**RECORDS FOR THE TASK:**
%%

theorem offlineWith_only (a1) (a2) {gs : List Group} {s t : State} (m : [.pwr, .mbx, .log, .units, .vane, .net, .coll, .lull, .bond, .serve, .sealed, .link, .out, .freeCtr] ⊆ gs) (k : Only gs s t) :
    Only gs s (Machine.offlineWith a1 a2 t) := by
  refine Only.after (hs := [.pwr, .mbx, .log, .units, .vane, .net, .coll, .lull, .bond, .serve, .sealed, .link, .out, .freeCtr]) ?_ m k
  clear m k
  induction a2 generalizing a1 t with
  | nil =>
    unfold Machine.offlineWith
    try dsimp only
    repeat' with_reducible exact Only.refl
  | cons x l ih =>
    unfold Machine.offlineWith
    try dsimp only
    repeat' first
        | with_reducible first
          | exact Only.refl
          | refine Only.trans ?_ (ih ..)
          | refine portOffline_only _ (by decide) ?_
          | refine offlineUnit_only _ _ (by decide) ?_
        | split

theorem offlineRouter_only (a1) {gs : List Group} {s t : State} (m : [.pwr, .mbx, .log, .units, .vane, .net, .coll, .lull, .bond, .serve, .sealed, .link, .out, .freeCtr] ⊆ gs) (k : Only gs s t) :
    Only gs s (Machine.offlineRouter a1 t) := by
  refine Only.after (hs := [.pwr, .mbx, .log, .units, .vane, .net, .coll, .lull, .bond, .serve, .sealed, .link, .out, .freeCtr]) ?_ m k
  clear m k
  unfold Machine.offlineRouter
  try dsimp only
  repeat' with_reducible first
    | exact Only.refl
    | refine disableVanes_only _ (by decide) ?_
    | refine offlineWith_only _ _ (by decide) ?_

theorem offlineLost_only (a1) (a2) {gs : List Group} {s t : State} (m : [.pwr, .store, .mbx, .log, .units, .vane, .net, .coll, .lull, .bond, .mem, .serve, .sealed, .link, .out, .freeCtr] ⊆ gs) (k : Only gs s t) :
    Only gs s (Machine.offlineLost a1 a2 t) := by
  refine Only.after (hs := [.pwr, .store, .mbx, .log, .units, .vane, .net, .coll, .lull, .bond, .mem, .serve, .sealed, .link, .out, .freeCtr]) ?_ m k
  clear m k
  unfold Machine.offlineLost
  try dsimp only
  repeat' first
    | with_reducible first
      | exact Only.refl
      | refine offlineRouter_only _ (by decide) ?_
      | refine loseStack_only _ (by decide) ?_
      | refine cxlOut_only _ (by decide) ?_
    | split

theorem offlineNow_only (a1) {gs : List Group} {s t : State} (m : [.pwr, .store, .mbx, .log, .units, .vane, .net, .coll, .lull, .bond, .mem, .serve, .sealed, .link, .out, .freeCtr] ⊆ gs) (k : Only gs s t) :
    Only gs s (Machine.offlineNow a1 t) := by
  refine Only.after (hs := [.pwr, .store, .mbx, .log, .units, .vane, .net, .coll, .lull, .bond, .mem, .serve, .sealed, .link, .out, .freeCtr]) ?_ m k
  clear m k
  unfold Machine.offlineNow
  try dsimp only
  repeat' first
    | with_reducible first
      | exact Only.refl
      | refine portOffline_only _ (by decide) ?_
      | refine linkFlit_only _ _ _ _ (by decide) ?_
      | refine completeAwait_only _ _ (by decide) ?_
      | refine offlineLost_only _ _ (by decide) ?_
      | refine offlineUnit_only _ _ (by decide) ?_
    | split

%%

**TO DO:** In these records, tally the lines that contain the string "Group", and give only the result.

**RESULT OF THIS TASK:** 4